Step 5. Report back to the user
Tell the user, in this exact shape:
- Server WebSocket URL:
ws://... or wss://...
- Auth token: the value of
INGEST_AUTH_TOKEN
- Setup code:
fishsetup:... (or just the raw URL + token for manual entry)
- Server storage: local disk under
server/frames/ or R2 (whichever is configured)
- Process status: running as PID
<pid>, logs at server/ingest.log
If a token already existed in .env, say so and confirm you reused it rather than overwriting it.
Auth model (for your understanding)
Ed25519 key auth (primary): The server and client share an ed25519 key pair via FISH_PRIVATE_KEY. The client signs each request with a timestamp; the server verifies the signature. This is used for WebSocket ingest, the activity API, and the friends API.
Bearer token auth: Setup scripts still mint INGEST_AUTH_TOKEN. Current client/server auth should use FishKey. Verify the code path before relying on bearer auth.
Server-direct friends: The server maintains a friends.json
allow-list of friend public keys. Friends can query your activity via
GET /api/current_activity.

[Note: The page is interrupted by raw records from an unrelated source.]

/-- A ready instruction whose effect is a subtraction with its flag, whichever operand is the minuend. -/
theorem exec_subtract {i : Instr} {s : State} {x : RegIx} {m t : Byte} (hready : Ready i s)
    (heffect : effect i s = (s.setResultAndFlag x (m - t) (noBorrow m t)).advance) :
    ∃ u, exec i s = .next u ∧ (x ≠ 15 → (u.getV x).toNat = (m.toNat + 256 - t.toNat) % 256) ∧
      u.getV 15 = (if t.toNat ≤ m.toNat then 1 else 0) ∧ u.pc = s.pc + 2 ∧ Frame [x, 15] [] s u := by
  obtain ⟨u, hexec, hdiff, hflag, hpc, hframe⟩ := exec_setResultAndFlag hready heffect
  refine ⟨u, hexec, fun hx => ?diff, hflag.trans (flagByte_noBorrow m t), hpc, hframe⟩
  case diff => rw [hdiff hx, BitVec.toNat_sub]; omega

/-- Settles O42: both are always ready, and their effect is a subtraction with its flag, SUBN's with the operands exchanged. -/
theorem subtractWithBorrow : Obligations.SubtractWithBorrow := by
  intro x y s
  exact ⟨sourceTier_subVxVy x y, sourceTier_subnVxVy x y, exec_subtract trivial rfl, exec_subtract trivial rfl⟩

/-! ### SHR and SHL (R146, R148) -/

theorem State.shiftOperand_eq (s : State) (x y : RegIx) :
    s.shiftOperand x y = if s.cfg.shiftSrc = .vx then s.getV x else s.getV y := by
  rw [State.shiftOperand]; cases s.cfg.shiftSrc <;> rfl

/-- Settles O43: both are always ready, and their effect is the write of the shifted operand and then of the bit it lost. -/
theorem shiftOneBit : Obligations.ShiftOneBit := by
  intro x y s
  refine ⟨sourceTier_shrVxVy x y, sourceTier_shlVxVy x y, fun src hsrc => ?_⟩
  obtain rfl : src = s.shiftOperand x y := hsrc.trans (s.shiftOperand_eq x y).symm
  constructor
  case left =>
    obtain ⟨t, hexec, hres, hlost, hpc, hframe⟩ := exec_setResultAndFlag (i := .shrVxVy x y) (s := s) trivial rfl
    refine ⟨t, hexec, fun hx => ?half, ?bit, hpc, hframe⟩
    case half => rw [hres hx, BitVec.toNat_ushiftRight, Nat.shiftRight_one]
    case bit => rw [hlost, flagByte_toNat, lostRight_toNat]
  case right =>
    obtain ⟨t, hexec, hres, hlost, hpc, hframe⟩ := exec_setResultAndFlag (i := .shlVxVy x y) (s := s) trivial rfl
    refine ⟨t, hexec, fun hx => ?double, ?bit, hpc, hframe⟩
    case double => rw [hres hx, BitVec.toNat_shiftLeft, Nat.shiftLeft_eq, Nat.pow_one]
    case bit => rw [hlost, flagByte_toNat, lostLeft_toNat]

/-! ### LD, OR, AND and XOR with two registers (R140 to R143) -/

/-- Settles O39: LD is always ready, and its effect is the write of V[Y] to V[X], which leaves V[Y] alone even when X = Y. -/
theorem copyRegister : Obligations.CopyRegister := by
  intro x y s
  obtain ⟨t, hexec, hcopy, hpc, hframe⟩ := exec_setV (i := .ldVxVy x y) (s := s) trivial rfl
  refine ⟨sourceTier_ldVxVy x y, t, hexec, hcopy, ?source, hpc, hframe⟩
  case source =>
    rcases eq_or_ne y x with rfl | hne
    · exact hcopy
    · exact hframe.1 y (List.mem_singleton.not.mpr hne)

/-- A ready instruction whose effect is the write of a byte to V[X] leaves there the byte's bits, given as `f`. -/
theorem exec_setV_bits {i : Instr} {s : State} {x : RegIx} {b : Byte} {f : Nat → Bool} (hready : Ready i s)
    (heffect : effect i s = (s.setV x b).advance) (hbits : ∀ k, b.getLsbD k = f k) :
    ∃ t, exec i s = .next t ∧ t.pc = s.pc + 2 ∧ Frame [x] [] s t ∧ ∀ k, (t.getV x).getLsbD k = f k := by
  obtain ⟨t, hexec, hb, hpc, hframe⟩ := exec_setV hready heffect
  exact ⟨t, hexec, hpc, hframe, hb ▸ hbits⟩

/-- Settles O40: all three are always ready, and their effect is the write to V[X] of a byte computed bit by bit. -/
theorem bitwiseOperations : Obligations.BitwiseOperations := by
  intro x y s
  refine ⟨sourceTier_orVxVy x y, sourceTier_andVxVy x y, sourceTier_xorVxVy x y, ?or, ?and, ?xor⟩
  case or => exact exec_setV_bits trivial rfl (fun _ => BitVec.getLsbD_or)
  case and => exact exec_setV_bits trivial rfl (fun _ => BitVec.getLsbD_and)
  case xor => exact exec_setV_bits trivial rfl (fun _ => BitVec.getLsbD_xor)

end Sys2Proof.Machine
end

section
namespace Sys2Proof

/-! ### The opcodes of the index register and the memory transfers (R75, R76) -/

theorem decodeGk_wordNNN_ten (nnn : Addr) : decodeGk (wordNNN 0xA nnn) = .ok (.ldIAddr nnn) := by
  rw [decodeGk, family_wordNNN, nnnField_wordNNN]; rfl

/-- Family F looks at NN and X alone: what it answers to every word with low byte `nn` it answers to FXnn. -/
theorem decodeGk_wordXNN_fifteen {nn : Byte} {c : RegIx → Instr}
    (h : ∀ op, nnField op = nn → decodeFamilyF op = .ok (c (xRegister op))) (x : RegIx) :
    decodeGk (wordXNN 0xF x nn) = .ok (c x) := by
  have hfam : decodeGk (wordXNN 0xF x nn) = decodeFamilyF (wordXNN 0xF x nn) := by
    rw [decodeGk, family_wordXNN]; rfl
  rw [hfam, h _ (nnField_wordXNN _ x nn), xRegister_wordXNN]

end Sys2Proof
end

section
namespace Sys2Proof.Machine

/-! ### The tier of the index register's and the memory transfers' opcodes -/

theorem gkTier_ldIAddr (nnn : Addr) : GkTier (wordNNN 0xA nnn) (.ldIAddr nnn) :=
  gkTier_of_decodeGk (by rw [family_wordNNN]; decide) (decodeGk_wordNNN_ten nnn)

theorem gkTier_wordXNN_fifteen {nn : Byte} {c : RegIx → Instr}
    (h : ∀ op, nnField op = nn → decodeFamilyF op = .ok (c (xRegister op))) (x : RegIx) :
    GkTier (wordXNN 0xF x nn) (c x) :=
  gkTier_of_decodeGk (by rw [family_wordXNN]; decide) (decodeGk_wordXNN_fifteen h x)

theorem gkTier_addIVx (x : RegIx) : GkTier (wordXNN 0xF x 0x1E) (.addIVx x) :=
  gkTier_wordXNN_fifteen (fun _ hnn => by rw [decodeFamilyF, hnn]; rfl) x

theorem gkTier_ldFVx (x : RegIx) : GkTier (wordXNN 0xF x 0x29) (.ldFVx x) :=
  gkTier_wordXNN_fifteen (fun _ hnn => by rw [decodeFamilyF, hnn]; rfl) x

theorem gkTier_ldBVx (x : RegIx) : GkTier (wordXNN 0xF x 0x33) (.ldBVx x) :=
  gkTier_wordXNN_fifteen (fun _ hnn => by rw [decodeFamilyF, hnn]; rfl) x

theorem gkTier_ldMemVx (x : RegIx) : GkTier (wordXNN 0xF x 0x55) (.ldMemVx x) :=
  gkTier_wordXNN_fifteen (fun _ hnn => by rw [decodeFamilyF, hnn]; rfl) x

theorem gkTier_ldVxMem (x : RegIx) : GkTier (wordXNN 0xF x 0x65) (.ldVxMem x) :=
  gkTier_wordXNN_fifteen (fun _ hnn => by rw [decodeFamilyF, hnn]; rfl) x

/-! ### What the write of I does: I alone changes -/

theorem State.frame_setIndex (regs : List RegIx) {parts : List Part} (h : .index ∈ parts) (s : State) (w : Word) :
    Frame regs parts s (s.setIndex w) := by
  refine ⟨fun j _ => s.setIndex_getV w j, fun p hp => ?_⟩
  cases p
  case index => exact absurd h hp
  all_goals simp [Part.same]

/-- A ready instruction whose effect is the write of `w` to I and the normal advance leaves `w` there, and nothing else but
pc changes (R24). -/
theorem exec_setIndex {i : Instr} {s : State} {w : Word} (hready : Ready i s)
    (heffect : effect i s = (s.setIndex w).advance) :
    ∃ t, exec i s = .next t ∧ t.index = w ∧ t.pc = s.pc + 2 ∧ Frame [] [.index] s t := by
  refine ⟨(s.setIndex w).advance, heffect ▸ exec_of_ready hready, rfl, rfl, ?frame⟩
  case frame => exact (s.frame_setIndex [] (by decide) w).trans (State.frame_advance _ _ _)

/-! ### LD I, ADD I and LD F (R160 to R162) -/

/-- Settles O44: LD I is always ready, and its effect is the write of NNN to I. -/
theorem loadIndex : Obligations.LoadIndex := by
  intro nnn s
  obtain ⟨t, hexec, hindex, hpc, hframe⟩ := exec_setIndex (i := .ldIAddr nnn) (s := s) trivial rfl
  refine ⟨gkTier_ldIAddr nnn, t, hexec, ?index, hpc, hframe⟩
  case index => rw [hindex, zextAddr_toNat]

/-- Settles O45: ADD I is always ready, and its effect is the write to I of a sum of two words, which wraps as a word. -/
theorem addIndexWraps : Obligations.AddIndexWraps := by
  intro x s
  obtain ⟨t, hexec, hindex, hpc, hframe⟩ := exec_setIndex (i := .addIVx x) (s := s) trivial rfl
  refine ⟨gkTier_addIVx x, t, hexec, ?index, hpc, hframe⟩
  case index => rw [hindex, BitVec.toNat_add, zextByte_toNat]

/-- Settles O46: LD F is always ready, and its effect is the write of the glyph's address to I. -/
theorem glyphPointer : Obligations.GlyphPointer := by
  intro x s
  obtain ⟨t, hexec, hindex, hpc, hframe⟩ := exec_setIndex (i := .ldFVx x) (s := s) trivial rfl
  refine ⟨gkTier_ldFVx x, t, hexec, ?index, hpc, hframe⟩
  case index => rw [hindex, State.glyphAddress, BitVec.toNat_ofNat]

/-! ### What the write of bytes in a row does: those bytes alone change -/

theorem State.byteAt_setBytes_of_lt {k : Nat} (s : State) (a : Nat) {bs : List Byte} (h : k < bs.length) :
    (s.setBytes a bs).byteAt (a + k) = bs.getD k blankByte := by
  rw [State.byteAt_setBytes, if_pos (by omega), Nat.add_sub_cancel_left]

theorem State.keptOutside_setBytes (s : State) (a : Nat) (bs : List Byte) :
    KeptOutside a bs.length s (s.setBytes a bs) := by
  intro c hc
  rw [State.byteAt_setBytes, if_neg (by omega)]

theorem State.frame_setBytes (regs : List RegIx) {parts : List Part} (h : .mem ∈ parts) (s : State) (a : Nat)
    (bs : List Byte) : Frame regs parts s (s.setBytes a bs) := by
  refine ⟨fun j _ => s.setBytes_getV a bs j, fun p hp => ?_⟩
  cases p
  case mem => exact absurd h hp
  all_goals simp [Part.same]

/-! ### A transfer out of range (R52, R200) -/

/-- An instruction that checks the `n` bytes from I raises OutOfRange(max(I, MEM_SIZE)) when one of them is not in memory,
and its caller gets that report and the state unchanged. -/
theorem outOfRange_of_not_fits {op : Word} {i : Instr} {s t : State} {n : Nat} (htier : GkTier op i)
    (hexec : exec i s = s.whenSpanFits s.index.toNat (n + 1) t) (h : s.cfg.memSize ≤ s.index.toNat + n) :
    exec i s = .fault (.outOfRange (max s.index.toNat s.cfg.memSize)) ∧
      (s.cfg.gkOpcodes = true → s.sp ≤ s.stackDepth →
        transact op s = .err ⟨4, none, max s.index.toNat s.cfg.memSize⟩ s) := by
  have hfault := hexec.trans (State.whenSpanFits_of_not_fits t n.succ_ne_zero (Nat.lt_succ_of_le h))
  exact ⟨hfault, fun hgk hsp => transact_of_exec_fault hsp (decodeOp_of_gkTier htier hgk) hfault⟩

/-! ### LD B (R163) -/

/-- Each quotient by a power of ten is a decimal digit, so none is cut to a byte. -/
theorem decimalDigits_toNat (b : Byte) :
    ((decimalDigits b).getD 0 blankByte).toNat = b.toNat / 100 ∧
    ((decimalDigits b).getD 1 blankByte).toNat = b.toNat / 10 % 10 ∧
    ((decimalDigits b).getD 2 blankByte).toNat = b.toNat % 10 := by
  have hb := b.isLt
  have htoNat {n : Nat} (hn : n < 256) : (BitVec.ofNat 8 n).toNat = n :=
    (BitVec.toNat_ofNat n 8).trans (Nat.mod_eq_of_lt hn)
  refine ⟨htoNat ?_, htoNat ?_, htoNat ?_⟩ <;> omega

/-- Settles O47: with all three bytes in memory LD B is ready, and its effect is the write of the digits at I; otherwise its
range check fails. -/
theorem storeDecimalDigits : Obligations.StoreDecimalDigits := by
  intro x s
  refine ⟨gkTier_ldBVx x, fun hfits => ?store, outOfRange_of_not_fits (gkTier_ldBVx x) rfl⟩
  case store =>
    have hbyte (k : Nat) (hk : k < 3) : (effect (.ldBVx x) s).byteAt (s.index.toNat + k) =
        (decimalDigits (s.getV x)).getD k blankByte := s.byteAt_setBytes_of_lt _ hk
    obtain ⟨h100, h10, h1⟩ := decimalDigits_toNat (s.getV x)
    refine ⟨effect (.ldBVx x) s, exec_of_ready hfits, ?hundreds, ?tens, ?units,
      s.keptOutside_setBytes _ (decimalDigits (s.getV x)), ?pc, ?frame⟩
    case hundreds => exact (congrArg BitVec.toNat (hbyte 0 (by decide))).trans h100
    case tens => exact (congrArg BitVec.toNat (hbyte 1 (by decide))).trans h10
    case units => exact (congrArg BitVec.toNat (hbyte 2 (by decide))).trans h1
    case pc => exact congrArg (· + 2) (s.setBytes_pc _ _)
    case frame => exact (s.frame_setBytes [] (by decide) _ _).trans (State.frame_advance _ _ _)

/-! ### LD [I], Vx and LD Vx, [I] (R164, R165) -/

theorem State.indexAfterTransfer_toNat (s : State) (x : RegIx) :
    (s.indexAfterTransfer x).toNat =
      if s.cfg.ldstIncI = true then (s.index.toNat + x.val + 1) % 65536 else s.index.toNat := by
  rw [State.indexAfterTransfer]
  split
  · rw [BitVec.toNat_add, BitVec.toNat_ofNat, Nat.add_mod_mod, Nat.add_assoc]
  · rfl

The current menubar uses relay/E2EE friend
codes by default.
Friend codes: Friend status should use the relay/E2EE model from fisherman friend code.
Phase 3 — Querying captured data
Use this when the user asks something like "what was I doing in the last hour?", "find the chat where we discussed X", or "show me the screenshot from when I was looking at Y".
Run from server/. The reliable invocation is uv run python cli.py ... (the uv run fisherman console script may not be installed in unpackaged checkouts).
cd server
uv run python cli.py query -j --limit 20
uv run python cli.py query -j --search "keyword" --limit 20
uv run python cli.py query -j --app "Chrome" --since "2h ago"
uv run python cli.py query -j --app "Telegram" --since "2026-04-01T09:00:00"
uv run python cli.py summary --since "2h ago"
uv run python cli.py show 123 -o /tmp/frame_123.jpg
uv run python cli.py image "frames/2026-04-01/12345.jpg.enc" -o /tmp/frame.jpg
Output is decrypted at the CLI boundary, so OCR text, window titles, and image bytes are in plaintext only on the operator's machine.
Recommended pull pattern
- Start broad:
summary --since "2h ago"
- Then
query -j --limit 20 for the structured frame detail
- Narrow by app or keyword if the broad pull is noisy
- For high-signal frames, export the screenshot with
show <id> -o /tmp/frame.jpg and inspect it visually
Operational nuance — read this before trusting any single frame
Fisherman's OCR and window metadata can disagree with the actual screenshot in practice. Common traps:
- Cross-app mismatch. A frame labeled
Telegram can export a Chrome/GitHub screenshot, a Chrome frame can export a Lark window, etc. Treat the image as evidence of desktop attention at that timestamp, not proof that the labeled app was foreground.
- Composite captures. The screenshot may genuinely contain background app + foreground chat overlay. Anchor on the foreground readable pane.
- Notification banners. A
Telegram frame can export as a notification bubble floating over a different real foreground.
- Chat-list vs active conversation. In WeChat/Lark, the sidebar may show one workspace name while the active conversation in the main pane is a different thread. Distinguish them.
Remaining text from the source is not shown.